* _Problem statement_:
Your answer should be the exact lines of the data below from the one containing "rw [← this, pow_succ, Nat.mul_comm" through the one containing "(a + j) d := by"; please include nothing else.

=======

-- ==== Sys2Proof/Laws/Rings.lean ====
section
/-! SUPPORT. Rings, records and jobs: reading a record back, what writing a completion record leaves as it was, lists and little-endian bytes. -/

namespace Sys2Proof.Laws

open Sys2Proof.Machine

theorem tset_tset {α : Type} (t : Tbl α) (i : Nat) (v w : α) : tset (tset t i v) i w = tset t i w := by
  induction t with
  | nil => simp [tset]
  | cons p t ih =>
    obtain ⟨k, u⟩ := p
    simp only [tset]
    split
    · simp [tset]
    · split
      · simp [tset]
      · simp only [tset, *, if_false]

theorem leNat_byte (bs : List Byte) (j : Nat) : leNat bs / 256 ^ j % 256 = (nth bs j 0).toNat := by
  induction bs generalizing j with
  | nil => simp [leNat, nth]
  | cons b bs ih =>
    have hb := b.isLt
    cases j with
    | zero => simp only [leNat, nth, List.getElem?_cons_zero, Option.getD_some, pow_zero, Nat.div_one]; omega
    | succ j =>
      have := ih j
      simp only [nth, List.getElem?_cons_succ] at this ⊢
      rw [← this, pow_succ, Nat.mul_comm (256 ^ j), ← Nat.div_div_eq_div_mul]
      congr 2
      simp only [leNat]; omega

/-- Byte j of a record read from bytes. -/
theorem fld_record {n : Nat} (bs : List Byte) (j : Nat) (h : 8 * j + 8 ≤ n) :
    fld (BitVec.ofNat n (leNat bs)) (8 * j + 7) (8 * j) = (nth bs j 0).toNat := by
  rw [← leNat_byte]
  simp only [fld, nbits, BitVec.toNat_ofNat, Nat.shiftRight_eq_div_pow, show 8 * j + 7 + 1 - 8 * j = 8 by omega]
  obtain ⟨m, rfl⟩ : ∃ m, n = 8 * j + (8 + m) := ⟨n - 8 * j - 8, by omega⟩
  have h256 : 256 ^ j = 2 ^ (8 * j) := by rw [show (256 : Nat) = 2 ^ 8 from rfl, ← pow_mul]
  rw [h256, Nat.pow_add, Nat.mod_mul_right_div_self, Nat.mod_mod_of_dvd _ ⟨2 ^ m, Nat.pow_add ..⟩]

theorem nth_append {α : Type} (l m : List α) (j : Nat) (d : α) : nth (l ++ m) j d = if j < l.length then nth l j d else nth m (j - l.length) d := by
  simp only [nth, List.getElem?_append]; split <;> rfl

theorem nth_cons_succ {α : Type} (a : α) (l : List α) (j : Nat) (d : α) : nth (a :: l) (j + 1) d = nth l j d := rfl

theorem nth_take_drop {α : Type} (l : List α) (a b j : Nat) (d : α) (h : j < b) : nth ((l.drop a).take b) j d = nth l (a + j) d := by
  simp only [nth, List.getElem?_take, h, if_true, List.getElem?_drop]

theorem nth_map_range {α : Type} (f : Nat → α) (n j : Nat) (d : α) (h : j < n) : nth ((List.range n).map f) j d = f j := by
  simp [nth, h]

theorem dmaOutside_of {a b : List Seg} (h : ∀ g ∈ a ++ b, (placeDie g.place).isSome = true) (q : DmaReq) (ha : q.src = a) (hb : q.dst = b) :
    dmaOutside q = false := by
  simp only [dmaOutside, ha, hb]
  rw [Bool.and_eq_false_imp]
  intro hh
  exfalso
  rw [Bool.or_eq_true, List.any_eq_true, List.any_eq_true] at hh
  rcases hh with ⟨g, hg, e⟩ | ⟨g, hg, e⟩
  all_goals
    unfold segFar at e
    split at e
    · next ep =>
      first
        | have := h g (List.mem_append_left _ hg); rw [ep] at this; cases this
        | have := h g (List.mem_append_right _ hg); rw [ep] at this; cases this
    · cases e

theorem dmaStart_inside (s : State) (d : Nat) (o : DmaOwner) (a b : List Seg) (n : Nat) (h : ∀ g ∈ a ++ b, (placeDie g.place).isSome = true) :
    dmaStart s d o a b n = setDie s d { getDie s d with
      nextId := (getDie s d).nextId + 1
      dmas := (getDie s d).dmas ++ [{ id := (getDie s d).nextId, owner := o, src := a, dst := b, len := n, next := 0, units := 0, busy := [], status := .ok, aborted := false, replayed := false }] } := by
  have hd := dmaOutside_of (a := a) (b := b) h { id := (getDie s d).nextId, owner := o, src := a, dst := b, len := n, next := 0, units := 0, busy := [], status := .ok, aborted := false, replayed := false } rfl rfl
  simp only [dmaStart, takeId, hd, Bool.false_eq_true, if_false, updDie, getDie_setDie_same]
  simp only [setDie, tset_tset]

/-- A table whose entries are replaced, their keys kept. -/
theorem tfind_map {α : Type} (t : Tbl α) (g : Nat × α → Nat × α) (h : ∀ p, (g p).1 = p.1) (i : Nat) :
    tfind (t.map g) i = (tfind t i).map (fun v => (g (i, v)).2) := by
  induction t with
  | nil => rfl
  | cons p t ih =>
    obtain ⟨k, v⟩ := p
    have hk : g (k, v) = (k, (g (k, v)).2) := Prod.ext (h _) rfl
    rw [List.map_cons, hk]
    simp only [tfind]
    split
    · next e => subst e; rfl
    · exact ih

theorem getCq_settleRings (s : State) (q : Nat) : ∃ st, getCq (settleRings s) q = { getCq s q with state := st } := by
  simp only [getCq, settleRings, tget]
  rw [tfind_map]
  · cases tfind s.cqs q with
    | none => exact ⟨_, rfl⟩
    | some r =>
      simp only [Option.map_some, Option.getD_some]
      split
      · exact ⟨_, rfl⟩
      · exact ⟨_, rfl⟩
  · intro p; rfl

theorem settleRings_out (s : State) : (settleRings s).out = s.out := rfl

theorem settleRings_ops (s : State) : (settleRings s).ops = s.ops := rfl

theorem settleRings_dies (s : State) : (settleRings s).dies = s.dies := rfl

theorem settleRings_variant (s : State) : (settleRings s).variant = s.variant := rfl

theorem linkStore_sends (s : State) (a : Nat) (bs : List Byte) : Sent (linkStore s a bs) (.store a bs) := by
  unfold Sent linkStore
  split
  · rename_i h; simp [h]
  · rename_i h; simp [h]

theorem linkIrq_keeps {s : State} {o : Out} (v : Nat) (h : Sent s o) : Sent (linkIrq s v) o := by
  unfold Sent at *
  unfold linkIrq
  split
  · rename_i hl
    rw [if_pos hl] at h
    obtain ⟨n, hn⟩ := h
    simp only [hl, if_true]
    exact ⟨n, List.mem_append_left _ hn⟩
  · rename_i hl
    rw [if_neg hl] at h
    have he : ¬(emit s (.interrupt v)).itgLost = true := hl
    rw [if_neg he]
    exact List.mem_append_left _ h

theorem commitSlot_only (s : State) (r : Rec) : ∃ k, commitSlot s r = { s with keep := k } := by
  unfold commitSlot
  split
  · split
    · split <;> exact ⟨_, rfl⟩
    · exact ⟨_, rfl⟩
  · exact ⟨_, rfl⟩

theorem recProgress_sent (s : State) (r : Rec) (done : Bool) : SentOnly s (recProgress s r done) := by
  unfold recProgress
  split
  · exact progressEntry_sent ..
  · exact sentOnly_refl s

/-- What goes before a record: its last progress entry, and the valid flag that a STAGE sets. -/
theorem recFirst_only (s : State) (r : Rec) : ∃ k, SentOnly { s with keep := k } (match r.op.bind (findOp s) with
    | some o => putProgress (commitSlot s r) { o with pos := r.pos } (r.status == .ok && o.type != 4)
    | none => recProgress s r (r.status == .ok || r.status == .noAck)) := by
  obtain ⟨k, hk⟩ := commitSlot_only s r
  split
  · exact ⟨k, hk ▸ putProgress_sent ..⟩
  · exact ⟨s.keep, recProgress_sent ..⟩

/-- What a record written at the tail of its ring does. -/
theorem writeRec_facts (s : State) (r : Rec) :
    Sent (writeRec s r) (.store ((getCq s r.cq).base + 32 * ((getCq s r.cq).tail % 2 ^ (getCq s r.cq).log2)) (recBytes r (getCq s r.cq).log2 (getCq s r.cq).tail)) ∧
    (∀ o ∈ s.out, o ∈ (writeRec s r).out) ∧
    (getCq (writeRec s r) r.cq).tail = ((getCq s r.cq).tail + 1) % 2 ^ 32 ∧
    (writeRec s r).dies = s.dies ∧ (writeRec s r).variant = s.variant ∧ (writeRec s r).phase = s.phase ∧
    (∀ id, r.op = some id → findOp (writeRec s r) id = none) := by
  have hc : ∀ c : ComRing, (countRecord c).1.tail = c.tail := by
    intro c; simp only [countRecord]; repeat' split
    all_goals rfl
  unfold writeRec
  extract_lets s0 c j c1
  obtain ⟨kp, h0⟩ : ∃ kp, SentOnly { s with keep := kp } s0 := recFirst_only s r
  have hcq : c = getCq s r.cq := by obtain ⟨_, _, e⟩ := h0; simp only [c, e]; rfl
  generalize hp : (if r.noint then (c1, false) else countRecord c1) = p
  have ht : p.1.tail = (c.tail + 1) % 2 ^ 32 := by
    rw [← hp]; split
    · rfl
    · exact hc _
  clear hp
  obtain ⟨c2, irq⟩ := p
  dsimp only at ht ⊢
  have h2 : ∃ s2, s2 = (if irq = true then linkIrq (linkStore (setCq s0 r.cq c2) (c.base + 32 * (j % 2 ^ c.log2)) (recBytes r c.log2 j)) c.vector
        else linkStore (setCq s0 r.cq c2) (c.base + 32 * (j % 2 ^ c.log2)) (recBytes r c.log2 j)) ∧
      Sent s2 (.store (c.base + 32 * (j % 2 ^ c.log2)) (recBytes r c.log2 j)) ∧ SentOnly (setCq s0 r.cq c2) s2 := by
    refine ⟨_, rfl, ?_, ?_⟩
    · split
      · exact linkIrq_keeps _ (linkStore_sends ..)
      · exact linkStore_sends ..
    · split
      · exact sentOnly_trans (linkStore_sent ..) (linkIrq_sent ..)
      · exact linkStore_sent ..
  obtain ⟨s2, e2, hs, h2⟩ := h2
  rw [← e2]
  obtain ⟨o0, w0, e0⟩ := h0
  obtain ⟨o2, w2, e3⟩ := h2
  have hcq2 : getCq s2 r.cq = c2 := by rw [e3]; simp [getCq, setCq]
  rw [← hcq]
  clear_value s0 c c1
  refine ⟨?_, ?_, ?_, ?_, ?_, ?_, ?_⟩
  · cases r.op <;> exact hs
  · intro o ho
    have : o ∈ s2.out := by
      rw [e3, e0]; simp [setCq, ho]
    cases r.op <;> exact this
  · cases r.op with
    | none => obtain ⟨st, e⟩ := getCq_settleRings s2 r.cq; rw [e, hcq2]; exact ht
    | some id =>
      obtain ⟨st, e⟩ := getCq_settleRings (endOp s2 id) r.cq
      rw [e, show getCq (endOp s2 id) r.cq = c2 from hcq2]; exact ht
  · have : s2.dies = s.dies := by rw [e3, e0]; rfl
    cases r.op <;> exact this
  · have : s2.variant = s.variant := by rw [e3, e0]; rfl
    cases r.op <;> exact this
  · have : s2.phase = s.phase := by rw [e3, e0]; rfl
    cases r.op <;> exact this
  · intro id hid
    simp only [hid, findOp, settleRings_ops, endOp]
    rw [List.find?_eq_none]
    intro o ho
    have := (List.mem_filter.mp ho).2
    simpa using this

theorem getDie_of_dies {s t : State} (h : t.dies = s.dies) (hv : t.variant = s.variant) (d : Nat) : getDie t d = getDie s d := by
  simp only [getDie, h, hv]

theorem bytesNat_memRead (m : List Host.Cell) (a n o k : Nat) (h : o + k ≤ n) : bytesNat (memRead m a n) o k = memNat m (a + o) k := by
  simp only [bytesNat, memNat]
  congr 1
  rw [memRead_eq_map, memRead_eq_map]
  apply List.ext_getElem?
  intro i
  by_cases hi : i < k
  · simp [List.getElem?_take, hi, List.getElem?_drop, show o + i < n by omega, Nat.add_assoc]
  · simp [List.getElem?_take, hi]

theorem tfind_map_succ {α : Type} (l : List Nat) (i : Nat) (f : Nat → α) :
    tfind (l.map (fun j => (j + 1, f j))) i = if 1 ≤ i ∧ i - 1 ∈ l then some (f (i - 1)) else none := by
  induction l with
  | nil => simp [tfind]
  | cons j l ih =>
    simp only [List.map_cons, tfind, ih, List.mem_cons]
    by_cases h : j + 1 = i
    · subst h; simp
    · rw [if_neg h]
      have : ¬(1 ≤ i ∧ i - 1 = j) := by omega
      by_cases h2 : 1 ≤ i ∧ i - 1 ∈ l
      · rw [if_pos h2, if_pos ⟨h2.1, .inr h2.2⟩]
      · rw [if_neg h2, if_neg]; grind

theorem getDie_touch_cells (x : Die) (o n : Nat) : (dieGndTouch x o n).gnd.cells = x.gnd.cells := gndTouch_cells ..

theorem dropTake_skip (s : State) (d c : Nat) {r : Run} (h : (getCore s d c).run = some r) (hw : r.wait = none) : leaveKnot s d c = s := by
  simp only [leaveKnot, h, hw]

theorem countRecord_tail (c : ComRing) : (countRecord c).1.tail = c.tail ∧ (countRecord c).1.base = c.base ∧ (countRecord c).1.head = c.head ∧
    (countRecord c).1.state = c.state := by
  simp only [countRecord]; split <;> exact ⟨rfl, rfl, rfl, rfl⟩

theorem leNat_toLe (n v : Nat) : leNat (toLe n v) = v % 256 ^ n := by
  induction n generalizing v with
  | zero => simp [toLe, leNat, Nat.mod_one]
  | succ n ih =>
    simp only [toLe, leNat, ih, BitVec.toNat_ofNat]
    rw [show 256 ^ (n + 1) = 256 * 256 ^ n by ring, Nat.mod_mul]

theorem bytesNat_append (l m : List Byte) (o k : Nat) (h : o = l.length) : bytesNat (l ++ m) o k = leNat (m.take k) := by
  subst h; simp [bytesNat]

theorem bytesNat_mid (l m e : List Byte) (o k : Nat) (h : o = l.length) (hk : k = m.length) : bytesNat (l ++ (m ++ e)) o k = leNat m := by
  rw [bytesNat_append _ _ _ _ h, hk, List.take_left]

theorem startSq_only (r : SubRing) : ∃ st er, startSq r = { r with state := st, err := er } := by
  unfold startSq; split <;> exact ⟨_, _, rfl⟩

/-- Where rings settle, a submission ring's STATE may change, and its ERR with it. -/
theorem getSq_settleRings (s : State) (q : Nat) : ∃ st er, getSq (settleRings s) q = { getSq s q with state := st, err := er } := by
  simp only [getSq, settleRings, tget]
  rw [tfind_map]
  · cases tfind s.sqs q with
    | none => exact ⟨_, _, rfl⟩
    | some r =>
      simp only [Option.map_some, Option.getD_some]
      split
      · split
        · exact startSq_only r
        · exact ⟨_, _, rfl⟩
      · exact ⟨_, _, rfl⟩
  · intro p; rfl

theorem find_zipIdx {α : Type} (l m : List α) (r : α) (f : α → Bool) (n : Nat) (hr : f r = true) (hl : ∀ e ∈ l, f e = false) :
    ((l ++ r :: m).zipIdx n).find? (fun p => f p.1) = some (r, n + l.length) := by
  induction l generalizing n with
  | nil => simp [hr]
  | cons a l ih =>
    simp only [List.cons_append, List.zipIdx_cons, List.find?_cons]
    rw [hl a (by simp)]
    rw [ih (n + 1) (fun e he => hl e (by simp [he]))]
    simp only [List.length_cons]; congr 2; omega

end Sys2Proof.Laws
end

=======

* _Answer for the task_:
      rw [← this, pow_succ, Nat.mul_comm (256 ^ j), ← Nat.div_div_eq_div_mul]
      congr 2
      simp only [leNat]; omega

/-- Byte j of a record read from bytes. -/
theorem fld_record {n : Nat} (bs : List Byte) (j : Nat) (h : 8 * j + 8 ≤ n) :
    fld (BitVec.ofNat n (leNat bs)) (8 * j + 7) (8 * j) = (nth bs j 0).toNat := by
  rw [← leNat_byte]
  simp only [fld, nbits, BitVec.toNat_ofNat, Nat.shiftRight_eq_div_pow, show 8 * j + 7 + 1 - 8 * j = 8 by omega]
  obtain ⟨m, rfl⟩ : ∃ m, n = 8 * j + (8 + m) := ⟨n - 8 * j - 8, by omega⟩
  have h256 : 256 ^ j = 2 ^ (8 * j) := by rw [show (256 : Nat) = 2 ^ 8 from rfl, ← pow_mul]
  rw [h256, Nat.pow_add, Nat.mod_mul_right_div_self, Nat.mod_mod_of_dvd _ ⟨2 ^ m, Nat.pow_add ..⟩]

theorem nth_append {α : Type} (l m : List α) (j : Nat) (d : α) : nth (l ++ m) j d = if j < l.length then nth l j d else nth m (j - l.length) d := by
  simp only [nth, List.getElem?_append]; split <;> rfl

theorem nth_cons_succ {α : Type} (a : α) (l : List α) (j : Nat) (d : α) : nth (a :: l) (j + 1) d = nth l j d := rfl

theorem nth_take_drop {α : Type} (l : List α) (a b j : Nat) (d : α) (h : j < b) : nth ((l.drop a).take b) j d = nth l (a + j) d := by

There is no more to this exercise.